_What is needed_.
Restate word for word the lines in the listing below, starting at the line containing "[0x01, 0x03, 0x03, 0x10, 0x03, 0x56, 0x34, 0x12] ∧" and ending at the line containing "management host's fabric", both included; leave out the rest.
______________________________
-- ==== Sys2Proof/Tests/Slice0.lean ====
section
/-! SUPPORT. The model's own tests: ill-formed terms, one word per instruction written out from the
spec's encodings, single steps whose expected results are those of 95_test_vectors.md (the vector's id
stands in each docstring), and for each statement that has hypotheses a state and operands that meet
them. -/

namespace Sys2Proof.Tests

open Sys2Proof.Machine Sys2Proof.Claims

/-! ### Small states -/

/-- The machine after reset with these bytes from `ROM_BASE` on. -/
def start (image : List Byte) : State := { State.reset with rom := Memory.ofBytes 0 image }

/-- RAM with these bytes from an offset on. -/
def withRam (s : State) (offset : Nat) (bytes : List Byte) : State :=
  s.setRam (Memory.ofBytes offset bytes)

/-- The machine in test mode. -/
def inTestMode (s : State) : State := { s with cfg := { s.cfg with testMode := true } }

/-- The next state, if there is one. -/
def nextOf (o : Host.Outcome State Fault Refusal) : Option State :=
  match o with
  | .next t => some t
  | .fault _ => none
  | .refused _ => none

/-- One cycle answers a next state with this property. -/
def after1 (s : State) (p : State → Bool) : Bool := (nextOf (step s)).any p

/-- The fault record of a memory fault at 0x100. -/
def memFault (kind : FaultKind) (a : Word) (n : Nat) (x : Access) : Option FaultRecord :=
  some (memoryFault kind a n x 0x100)

/-- The fault record of a decode fault at 0x100. -/
def decFault (kind : FaultKind) (info : BitVec 16) : Option FaultRecord :=
  some (decodeRecord kind info 0x100)

theorem next_of {o : Host.Outcome State Fault Refusal} {p : State → Bool}
    (h : (nextOf o).any p = true) : ∃ t, o = .next t ∧ p t = true := by
  cases o with
  | next t => exact ⟨t, rfl, h⟩
  | fault f => cases h
  | refused r => cases h

/-! ### WellFormed refuses -/

theorem test_wf_register_width : (Operand.r 0 5).wf none = false ∧ (Operand.r 9 5).wf none = false := by
  decide
theorem test_wf_pointer_width : (Operand.mr 0 5).wf none = false ∧ (Operand.mr 9 5).wf none = false := by
  decide
theorem test_wf_address_width :
    (Operand.mi 0 5).wf (some 2) = false ∧ (Operand.mi 9 5).wf none = false := by decide
theorem test_wf_address_fits :
    (Operand.mi 1 0x100).wf none = false ∧ (Operand.mi 1 0xFF).wf none = true := by decide
theorem test_wf_nominal_under_sleep : (Instr.sleepms (.i 0 3)).wf = false := by decide
theorem test_wf_nominal_fits :
    (Instr.mval16 (.r 2 3) (.i 0 0x10000)).wf = false ∧
    (Instr.mval16 (.r 2 3) (.i 0 0xFFFF)).wf = true := by decide
theorem test_wf_literal_fits :
    (Operand.i 1 256).wf none = false ∧ (Operand.i 9 0).wf none = false ∧
    (Operand.i 8 0xFFFFFFFFFFFFFFFF).wf none = true := by decide
theorem test_wf_source : (Instr.mval8 (.r 1 2) (.r 0 5)).wf = false := by decide

/-- 00_scope.md R8: the constraints on a configuration, one broken each. -/
theorem test_config_wf :
    Config.ref.wf = true ∧ { Config.ref with xlen := 32 }.wf = false ∧
    { Config.ref with nregs := 32 }.wf = false ∧ { Config.ref with alen := 32 }.wf = false ∧ { Config.ref with romSize := 0 }.wf = false ∧
    { Config.ref with ramSize := 0 }.wf = false ∧
    { Config.ref with ramSize := 2 ^ 64 }.wf = false ∧
    { Config.ref with cyclesPerMs := 0 }.wf = false ∧
    { Config.ref with cyclesPerSec := 0 }.wf = false ∧
    { Config.ref with opcodes := refOpcodes.tail }.wf = false ∧
    { Config.ref with descriptors := refDescriptors.tail }.wf = false := by decide

/-- 00_scope.md R9, 10_state.md R26: `SP_RESET` of the reference configuration; and a machine with
another one. -/
theorem test_sp_reset :
    State.reset.sp = 0x3FF ∧ Config.ref.spReset = Config.ref.ramLast ∧
    (State.resetWith { Config.ref with spReset := 0x400 } [] ResetInputs.zero).sp = 0x400 := by decide

/-! ### One word for each instruction, from 30_encoding.md R103 to R118 (95_test_vectors.md 2.3) -/

theorem test_word_nac :
    decode Config.ref [0x00] =
      .ok (.nac, []) := by decide
theorem test_word_wait :
    decode Config.ref [0x10] =
      .ok (.wait, []) := by decide
theorem test_word_stop :
    decode Config.ref [0x11] =
      .ok (.stop, []) := by decide
theorem test_word_sleepms :
    decode Config.ref [0x12, 0x11, 0x03] =
      .ok (.sleepms (.i 1 3), []) := by decide
theorem test_word_sleepsec :
    decode Config.ref [0x13, 0x02, 0x04] =
      .ok (.sleepsec (.r 2 4), []) := by decide
theorem test_word_mval8 :
    decode Config.ref [0x01, 0x01, 0x01, 0x01, 0x02, 0x05] =
      .ok (.mval8 (.r 1 2) (.r 1 5), []) := by decide
theorem test_word_mval16 :
    decode Config.ref [0x01, 0x02, 0x22, 0x12, 0x00, 0x02, 0xEF, 0xBE] =
      .ok (.mval16 (.mi 2 0x200) (.i 2 0xBEEF), []) := by decide
theorem test_word_mval24 :
    decode Config.ref [0x01, 0x03, 0x03, 0x10, 0x03, 0x56, 0x34, 0x12] =
      .ok (.mval24 (.r 3 3) (.i 0 0x123456), []) := by decide
theorem test_word_mval32 :
    decode Config.ref [0x01, 0x04, 0x04, 0x22, 0x01, 0x00, 0x02] =
      .ok (.mval32 (.r 4 1) (.mi 2 0x200), []) := by decide
theorem test_word_mval40 :
    decode Config.ref [0x01, 0x05, 0x35, 0x05, 0x04, 0x07] =
      .ok (.mval40 (.mr 5 4) (.r 5 7), []) := by decide
theorem test_word_mval48 :
    decode Config.ref [0x01, 0x06, 0x06, 0x36, 0x09, 0x0A] =
      .ok (.mval48 (.r 6 9) (.mr 6 10), []) := by decide
theorem test_word_mval56 :
    decode Config.ref [0x01, 0x07, 0x27, 0x07, 0x10, 0x02, 0x00, 0x00, 0x00, 0x00, 0x00, 0x06] =
      .ok (.mval56 (.mi 7 0x210) (.r 7 6), []) := by decide
theorem test_word_mval64 :
    decode Config.ref [0x01, 0x08, 0x08, 0x18, 0x00, 0x88, 0x77, 0x66, 0x55, 0x44, 0x33, 0x22, 0x11] =
      .ok (.mval64 (.r 8 0) (.i 8 0x1122334455667788), []) := by decide
/-- The longest form, and bytes left over. -/
theorem test_word_longest :
    decode Config.ref ([0x01, 0x08, 0x28, 0x28, 0x00, 0x02, 0x00, 0x00, 0x00, 0x00, 0x00, 0x00] ++
      [0x08, 0x02, 0x00, 0x00, 0x00, 0x00, 0x00, 0x00] ++ [0x11]) =
      .ok (.mval64 (.mi 8 0x200) (.mi 8 0x208), [0x11]) := by decide
/-- 30_encoding.md R120, R122, R123: refused by name; and bytes that end too soon. -/
theorem test_refused_words :
    decode Config.ref [0x02, 0x11] = .error (.bad (.illegalOpcode 0x0211)) ∧
    decode Config.ref [0x14] = .error (.bad (.illegalOpcode 0x0014)) ∧
    decode Config.ref [0x12, 0x10, 0x03] = .error (.bad (.illegalDescriptor 0x10)) ∧
    decode Config.ref [0x01, 0x01, 0x01, 0x09] = .error (.bad (.illegalDescriptor 0x09)) ∧
    decode Config.ref [0x01, 0x01, 0x01, 0x01, 0x40, 0x05] = .error (.bad (.badRegisterIndex 0x40)) ∧
    decode Config.ref [0x01] = .error .truncated := by decide
/-- The host's numbering: byte 0 is bits 7 to 0. `sleepms` of register 4, and the bare opcode, whose
descriptor 0x00 is illegal. -/
theorem test_table_word :
    decodeTableWord 24 0x040112 = some (.sleepms (.r 1 4)) ∧ decodeTableWord 8 0x11 = some .stop ∧
    decodeTableWord 8 0x12 = none := by decide
/-- The encoder on the same words. -/
theorem test_encode :
    encode Config.ref (.mval24 (.r 3 3) (.i 0 0x123456)) =
      [0x01, 0x03, 0x03, 0x10, 0x03, 0x56, 0x34, 0x12] ∧
    encode Config.ref (.sleepsec (.r 2 4)) = [0x13, 0x02, 0x04] ∧ encode Config.ref .nac = [0x00] := by
  decide
/-- Tokens (95_test_vectors.md 2.3): a shared descriptor, a missing one, a literal in base 2. -/
theorem test_assembler :
    assembleLine Config.ref ["mval8", "r8<", "2", "5"] = .ok [0x01, 0x01, 0x01, 0x01, 0x02, 0x05] ∧
    assembleLine Config.ref ["sleepms", "0b101"] = .error .syntaxError ∧
    assembleLine Config.ref ["mval8", "r8<i8<", "2", "0b11000011"] =
      .ok [0x01, 0x01, 0x01, 0x11, 0x02, 0xC3] := by decide
/-- 30_encoding.md R128: a malformed second part, a third part, a malformed first part; and R104: a
sleep takes one whole descriptor. -/
theorem test_compound_tokens :
    assembleLine Config.ref ["mval8", "r8<zz", "2", "5"] = .ok [0x01, 0x01, 0x01, 0x01, 0x02, 0x05] ∧
    assembleLine Config.ref ["mval8", "r8<i8<x", "2", "5"] = .ok [0x01, 0x01, 0x01, 0x11, 0x02, 0x05] ∧
    assembleLine Config.ref ["mval8", "zz<r8<", "2", "5"] = .error .syntaxError ∧
    assembleLine Config.ref ["sleepms", "r8<", "4"] = .ok [0x12, 0x01, 0x04] ∧
    assembleLine Config.ref ["sleepms", "r8<i8<", "4"] = .error .syntaxError := by decide
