-- ==== Sys2Proof/Syntax.lean ====
section
/-! DEFINITION. Sys2Proof/Syntax.lean: the rows of the spec's table of operations and events as one inductive type.
A row with an encoding carries the operand fields of R44 to R47 as bit vectors, under the letters the table gives
them; a row without an encoding is an event of the device and carries the data that says which one it is.
The row EXT carries the second word of its pair (R49): the pair issues as one instruction. -/

namespace Sys2Proof

/-- What a peer window maps (R388): the number of the export on the remote device, and what that export allows, its length in units of
64 KiB and its R, W and atomic permissions (R387). -/
structure RemoteExport where
  number : Nat
  units : Nat
  perm : BitVec 3
  deriving DecidableEq, Repr

/-- The device record (R389): the number that stands for its stored bytes, the module's identity public key, the management host's fabric
address, the authorised destinations, the egress cap of each port, the voltage of each clock step, and the trip limit in degrees. -/
structure DeviceRecord where
  stored : Nat
  key : BitVec 256
  host : Nat
  dests : List Nat
  caps : List Nat
  volts : List Nat
  trip : Int
  deriving DecidableEq, Repr

/-- Something signed, and whether its signature verifies against the root key (R389). -/
structure Signed (α : Type) where
  item : α
  verifies : Bool
  deriving DecidableEq, Repr

/-- A packet delivery mode of the transport (R382). -/
inductive Delivery where
  | rud
  | rod
  | rudi
  | uud
  | other
  deriving DecidableEq, Repr

/-- What a peer offers at the setup of a session (R382): the port, the lanes of the link, whether the transport is UEC 1.0 in the AI Full
profile, the delivery modes, and whether the session has transport security. -/
structure Offer where
  port : Nat
  lanes : Nat
  aiFull : Bool
  modes : List Delivery
  secured : Bool
  deriving DecidableEq, Repr

/-- A reading of one of a row's sensors (R394): 0 and 1 are its temperature sensors, in degrees, 2 its current sensor. -/
structure SensorReading where
  sensor : Nat
  value : Int
  deriving DecidableEq, Repr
______________________________
_Written response_.
      [0x01, 0x03, 0x03, 0x10, 0x03, 0x56, 0x34, 0x12] ∧
    encode Config.ref (.sleepsec (.r 2 4)) = [0x13, 0x02, 0x04] ∧ encode Config.ref .nac = [0x00] := by
  decide
/-- Tokens (95_test_vectors.md 2.3): a shared descriptor, a missing one, a literal in base 2. -/
theorem test_assembler :
    assembleLine Config.ref ["mval8", "r8<", "2", "5"] = .ok [0x01, 0x01, 0x01, 0x01, 0x02, 0x05] ∧
    assembleLine Config.ref ["sleepms", "0b101"] = .error .syntaxError ∧
    assembleLine Config.ref ["mval8", "r8<i8<", "2", "0b11000011"] =
      .ok [0x01, 0x01, 0x01, 0x11, 0x02, 0xC3] := by decide
/-- 30_encoding.md R128: a malformed second part, a third part, a malformed first part; and R104: a
sleep takes one whole descriptor. -/
theorem test_compound_tokens :
    assembleLine Config.ref ["mval8", "r8<zz", "2", "5"] = .ok [0x01, 0x01, 0x01, 0x01, 0x02, 0x05] ∧
    assembleLine Config.ref ["mval8", "r8<i8<x", "2", "5"] = .ok [0x01, 0x01, 0x01, 0x11, 0x02, 0x05] ∧
    assembleLine Config.ref ["mval8", "zz<r8<", "2", "5"] = .error .syntaxError ∧
    assembleLine Config.ref ["sleepms", "r8<", "4"] = .ok [0x12, 0x01, 0x04] ∧
    assembleLine Config.ref ["sleepms", "r8<i8<", "4"] = .error .syntaxError := by decide
-- ==== Sys2Proof/Syntax.lean ====
section
/-! DEFINITION. Sys2Proof/Syntax.lean: the rows of the spec's table of operations and events as one inductive type.
A row with an encoding carries the operand fields of R44 to R47 as bit vectors, under the letters the table gives
them; a row without an encoding is an event of the device and carries the data that says which one it is.
The row EXT carries the second word of its pair (R49): the pair issues as one instruction. -/

namespace Sys2Proof

/-- What a peer window maps (R388): the number of the export on the remote device, and what that export allows, its length in units of
64 KiB and its R, W and atomic permissions (R387). -/
structure RemoteExport where
  number : Nat
  units : Nat
  perm : BitVec 3
  deriving DecidableEq, Repr

/-- The device record (R389): the number that stands for its stored bytes, the module's identity public key, the management host's fabric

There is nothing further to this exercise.